In ecosystems that form professional engineers, community members produce text through many activities such as end-of-semester feedback to instructors, transcripts of instruction, open-ended survey items, and interviews. In each case, there is abundant text available to educators and researchers that could provide insight into how we form engineers. Unfortunately, while these texts have the potential to provide novel insights, traditional analytic techniques do not scale well. Time investments, bias, interrater reliability, and intrarater reliability each present significant challenges. To address this problem, we aim to develop and characterize approaches for human-in-the-loop (HITL) natural language processing (NLP) systems to augment human analysis, facilitating and enhancing the work of one person (or team). Such systems can help reduce the amount of time needed to analyze texts by grouping similar texts together.

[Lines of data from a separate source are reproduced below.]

def beginBody (r : Request) (s : State) : Reply :=
  let size := r.arg 16 4
  let blocks := r.arg 20 2
  let version : W16 := BitVec.ofNat 16 (r.arg 22 2)
  let e : Nat := r.ep
  if !sizeOk size ∨ blocks ≠ size / 4096 then Reply.no stBadArg
  else
    match aesUnwrap s.fuses.uniqueKey (r.argBytes 24 48) with
    | none => Reply.no stBadArg
    | some key =>
      if s.boot.stage = 0x8 ∧ e = 5 then Reply.no stUnsupported
      else if s.fw.hand.isSome ∨ s.fw.booting ∨ s.fw.delivery.any (fun d => d.ep != e) then Reply.no stBusy
      else
        { detail := some (leBytes 2 version.toNat ++ leBytes 2 blocks)
          commit := fun _ s => setDelivery (discardDelivery s) (some { ep := e, size := size, blocks := blocks, version := version, key := key }) }

def cmdFwBegin : Cmd :=
  { code := 0x1600, stage := 1, recovery := true, layout := fun _ => [(16, 4), (20, 2), (22, 2), (24, 48)], body := beginBody }
def execFwBegin (r : Request) (s : State) : Res := .next (serveRow cmdFwBegin r s)

def blockBody (r : Request) (s : State) : Reply :=
  let b := r.arg 16 2
  let f := r.arg 18 1
  if 448 ≤ b ∨ 64 ≤ f then Reply.no stBadArg
  else
    match s.fw.delivery with
    | none => Reply.no stConflict
    | some d =>
      if d.blocks ≤ b then Reply.no stBadArg
      else if d.ep ≠ (r.ep : Nat) ∧ d.phase ≠ .verified then Reply.no stBusy
      else if d.phase ≠ .receiving then Reply.no stConflict
      else
        { commit := fun _ s =>
            if d.present.contains b then s
            else takeFragment s { d with checks := tput d.checks b (BitVec.ofNat 32 (r.arg 20 4)) } b f (r.argBytes 24 64) }

def cmdFwBlock : Cmd :=
  { code := 0x1601, stage := 1, recovery := true, layout := fun _ => [(16, 2), (18, 1), (20, 4), (24, 64)], body := blockBody }
def execFwBlock (r : Request) (s : State) : Res := .next (serveRow cmdFwBlock r s)

/-! ### Verification (R79, R187, R542, R546) -/

/-- Detail of the update commands: outcome, source, new and old version (R162). -/
def fwDetail (outcome source : Byte) (new old : Nat) : List Byte := [outcome, source] ++ leBytes 2 new ++ leBytes 2 old

def verifyBody (r : Request) (s : State) : Reply :=
  let _ := r
  if s.fw.hand.isSome then Reply.no stBusy
  else
    match s.fw.delivery with
    | none => Reply.no stConflict
    | some d =>
      if d.phase = .verifying then Reply.no stBusy
      else if d.phase ≠ .receiving ∨ !d.whole then Reply.no stConflict
      else
        { status := stAccepted, detail := some (fwDetail 0 1 d.version.toNat (imageVersion s))
          commit := fun o s => setDelivery s (some { d with phase := .verifying, origin := some o }) }

def cmdFwVerify : Cmd := { code := 0x1602, stage := 1, recovery := true, body := verifyBody }
def execFwVerify (r : Request) (s : State) : Res := .next (serveRow cmdFwVerify r s)

/-- The steward watchdog is restarted (R61). -/
def kickWatchdog (s : State) : State := { s with svc := { s.svc with kick := s.time.elapsed } }

/-- The boot ROM starts an image, which selects its settings (R79, R138). -/
def startImage (s : State) (i : ImageInfo) : State :=
  selectSettings (setFw (kickWatchdog s) { s.fw with image := some i, booting := true, delivery := none })

/-- What verification finds: status and outcome (R546). -/
def verdict (s : State) (d : Delivery) (l : List Byte) : W16 × Byte :=
  if !signatureOk l then (stBadArg, 1)
  else if !imageHeaderOk s d l then (stBadArg, 4)
  else if !byRom s && s.fw.image.any (fun i => i.iface != (headerInfo l).iface) then (stConflict, 4)
  else (stOk, 0)

/-- FW_VERIFY_COMPLETE: the background entry; at boot a good image starts and any failure leads to ROM recovery, in stage 3
a good image is staged and a bad one discarded (R79, R94, R187, R544, R546). -/
def execFwVerifyComplete (s : State) : Res :=
  .next (match s.fw.delivery with
    | some d =>
      if d.phase ≠ .verifying then s
      else
        let l := imageBytes (if byRom s then s.fw.running else s.fw.alternate) d.blocks
        let v := verdict s d l
        let s1 := match d.origin with
          | some o => background s o v.1 (fwDetail v.2 1 d.version.toNat (imageVersion s))
          | none => s
        if byRom s then
          let s2 := setDelivery s1 none
          if stopped s then s2
          else if v.2 = 0 then startImage s2 (headerInfo l)
          else if s.boot.stage = 1 then enterRecovery s2 3
          else s2
        else if v.2 = 0 then setDelivery s1 (some { d with phase := .verified, key := [], origin := none })
        else setDelivery s1 none
    | none => s)

/-! ### The boot confirmation (R80, R94, R138) -/

/-- Stage 2 begins: the settings that apply there, and an attempt on every port (R81, R135, R385). -/
def enterStage2 (s : State) : State :=
  let s1 := applySettings (endBoundary (endTests { s with boot := { s.boot with stage := 2, recovery := 0 } }))
  (List.range 20).foldl attempt s1

/-- The entry of the image's own command (R120, R162). -/
def imageEntry (s : State) (cmd : W16) (detail : List Byte) : State :=
  append s { srcFa := s.fa, ep := 0x08, cmd := cmd, detail := padTo 8 detail }

/-- The image confirms at boot: the count is 0, banks of other schemas go, and stage 2 begins; leaving ROM recovery
completes no stage (R72, R80, R94). -/
def confirmBoot (s : State) : State :=
  match s.fw.image with
  | some i =>
    let s1 := discardBanks (setFw { s with aon := { s.aon with failed := 0 } } { s.fw with booting := false })
    let s2 := imageEntry s1 0x1604 (fwDetail 0 0 i.version.toNat 0)
    enterStage2 (if s.boot.stage = 1 then stageEvent s2 1 false else s2)
  | none => s

/-- BOOT_CONFIRM_TIMEOUT: the boot ROM discards the image; in stage 1 this counts, and the second time leads to ROM recovery
(R80, R94, R561). -/
def execBootConfirmTimeout (s : State) : Res :=
  .next (
    if !s.fw.booting then s
    else
      let s1 := dropImage s
      if s.boot.stage ≠ 1 then s1
      else
        let n := min 2 (s.aon.failed + 1)
        let s2 := { s1 with aon := { s1.aon with failed := n } }
        if n = 2 then enterRecovery s2 2 else s2)

/-! ### The handover (R548 to R559) -/

def setHand (s : State) (h : Option Handover) : State := setFw s { s.fw with hand := h }

/-- A key's committed value as a number of ms. -/
def confirmWindow (s : State) : Nat := settingValue s 0x0001

/-- Background work that only firmware carries forward (R548). -/
def firmwareWork (s : State) : Bool :=
  s.fabric.last.origin.isSome || s.fabric.gangs.any (fun g => g.origin.isSome) || s.time.nominated.isSome
  || (List.range 20).any (fun q => (s.port q).retrain != []) || s.fw.delivery.any (fun d => d.phase == .verifying)

def handoverBody (r : Request) (s : State) : Reply :=
  let w := r.arg 16 4
  if w ≠ 0 ∧ (w < 100 ∨ 30000 < w) then Reply.no stBadArg
  else if s.fw.hand.isSome then Reply.no stBusy
  else
    match s.fw.delivery, s.fw.image with
    | some d, some old =>
      if d.phase ≠ .verified ∨ !s.settings.pending.isEmpty then Reply.no stConflict
      else if firmwareWork s then Reply.no stBusy
      else
        let new := headerInfo (tget [] s.fw.alternate 0)
        { status := stAccepted, detail := some (fwDetail 0 1 new.version.toNat old.version.toNat)
          commit := fun o s => setHand (setDelivery s none)
            (some { window := if w = 0 then confirmWindow s else w, old := old, new := new, origin := o }) }
    | _, _ => Reply.no stConflict

def cmdFwHandover : Cmd := { code := 0x1603, stage := 3, layout := fun _ => [(16, 4)], body := handoverBody }
def execFwHandover (r : Request) (s : State) : Res := .next (serveRow cmdFwHandover r s)

/-- A normal command that has not committed ends with a status and no effect; a seizure that it began is undone (R65,
R116). -/
def dropNormal (s : State) (st : W16) : State :=
  match s.svc.normal with
  | none => s
  | some k =>
    if k.ledger.isSome then s
    else
      let s1 := match s.seize with | some z => if z.urgent then s else undoSeizure z s | none => s
      finishLate s1 false st (some [])

/-- HANDOVER_PAUSE_BEGIN: the pause of a handover, or of its fall-back, begins (R549, R556). -/
def execHandoverPauseBegin (s : State) : Res :=
  .next (match s.fw.hand with
    | some h =>
      if h.phase = .accepted then dropNormal (setHand s (some { h with phase := .exchanging })) stHandover
      else if h.phase = .falling then dropNormal (setHand s (some { h with phase := .restoring })) stHandover
      else s
    | none => s)

/-- Blocks 16 to the last of the longer image change places (R549). -/
def exchange (s : State) (h : Handover) : State :=
  let last := max h.old.size h.new.size / 4096
  let moved := fun (e : Nat × List Byte) => 16 ≤ e.1 && e.1 < last
  let put := fun (t u : Tab (List Byte)) => (u.filter moved).foldl (fun w e => tput w e.1 e.2) (t.filter (fun e => !moved e))
  setFw s { s.fw with running := put s.fw.running s.fw.alternate, alternate := put s.fw.alternate s.fw.running }

/-- The bank that the new image translated is retired (R559). -/
def retireTranslated (s : State) (h : Handover) : State :=
  if h.new.schema = h.old.schema then s
  else setSettings s { s.settings with banks := s.settings.banks.filter (fun b => b.schema != h.new.schema) }

/-- The handover is over with its background entry (R188, R554, R556). -/
def endHandover (s : State) (h : Handover) (outcome source : Byte) : State :=
  background (setHand s none) h.origin stOk (fwDetail outcome source h.new.version.toNat h.old.version.toNat)

/-- EXCHANGE_COMPLETE: the new image starts, selects its settings and ends the pause; at a fall-back the old image does, and
appends the entry of the handover; what waited for the end of the pause follows (R550 to R552, R556, R559). -/
def execExchangeComplete (s : State) : Res :=
  .next (match s.fw.hand with
    | some h =>
      let cleared := fun (t : State) => setSettings t { t.settings with pending := [] }
      if h.phase = .exchanging then
        let s1 := cleared (exchange s h)
        let s2 := selectSettings (setFw s1 { s1.fw with image := some h.new })
        resumeReruns (setHand (kickWatchdog s2) (some { h with phase := .started, start := s.time.elapsed }))
      else if h.phase = .restoring then
        let s1 := retireTranslated (cleared (exchange s h)) h
        let s2 := selectSettings (setFw (kickWatchdog { s1 with svc := { s1.svc with paused := false } }) { s1.fw with image := some h.old })
        endHandover (resumeReruns (setHand s2 none)) h h.back.1 h.back.2
      else s
    | none => s)

/-- START_CHECKS_PASS: the new image awaits confirmation (R553). -/
def execStartChecksPass (s : State) : Res :=
  .next (match s.fw.hand with
    | some h => if h.phase = .started then setHand s (some { h with phase := .awaiting, passed := true }) else s
    | none => s)

/-- A confirmation of the new image (R554). -/
def confirmHandover (s : State) (h : Handover) : State :=
  endHandover (discardBanks { s with aon := { s.aon with failed := 0 } }) h 0 1

/-- SELF_CONFIRM: the new image confirms itself (R553, R554). -/
def execSelfConfirm (s : State) : Res :=
  .next (match s.fw.hand with
    | some h =>
      if h.phase = .awaiting then
        confirmHandover (imageEntry s 0x1604 (fwDetail 0 0 h.new.version.toNat h.old.version.toNat)) h
      else s
    | none => s)

/-- A fall-back; one that counts raises the count, and at 2 a warm reset starts instead.  Before the exchange there is nothing
to exchange back (R555, R556, R557). -/
def fallBack (s : State) (h : Handover) (outcome source : Byte) (counts : Bool) : State :=
  let n := if counts then min 2 (s.aon.failed + 1) else s.aon.failed
  let s1 := { s with aon := { s.aon with failed := n } }
  if counts && n == 2 then innerReset s1 3
  else if h.phase = .accepted then endHandover s1 h outcome source
  else setHand s1 (some { h with phase := .falling, back := (outcome, source) })

/-- The new image runs. -/
def newRuns (h : Handover) : Bool := h.phase == .started || h.phase == .awaiting

/-- CONFIRM_WINDOW_END (R555). -/
def execConfirmWindowEnd (s : State) : Res :=
  .next (match s.fw.hand with
    | some h => if newRuns h then fallBack s h 2 0 true else s
    | none => s)

def confirmBody (r : Request) (s : State) : Reply :=
  let _ := r
  match s.fw.hand with
  | some h =>
    if h.phase = .awaiting then
      { detail := some (fwDetail 0 1 h.new.version.toNat h.old.version.toNat), commit := fun _ s => confirmHandover s h }
    else Reply.no stConflict
  | none => Reply.no stConflict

The human user can utilize these groupings for further analysis and identify meanings in ways only a human could. The system will also improve consistency by analyzing across the entire collection of texts simultaneously and grouping similar items together. This is in contrast with a single person or a team that would analyze responses sequentially, creating the potential for inconsistencies across time.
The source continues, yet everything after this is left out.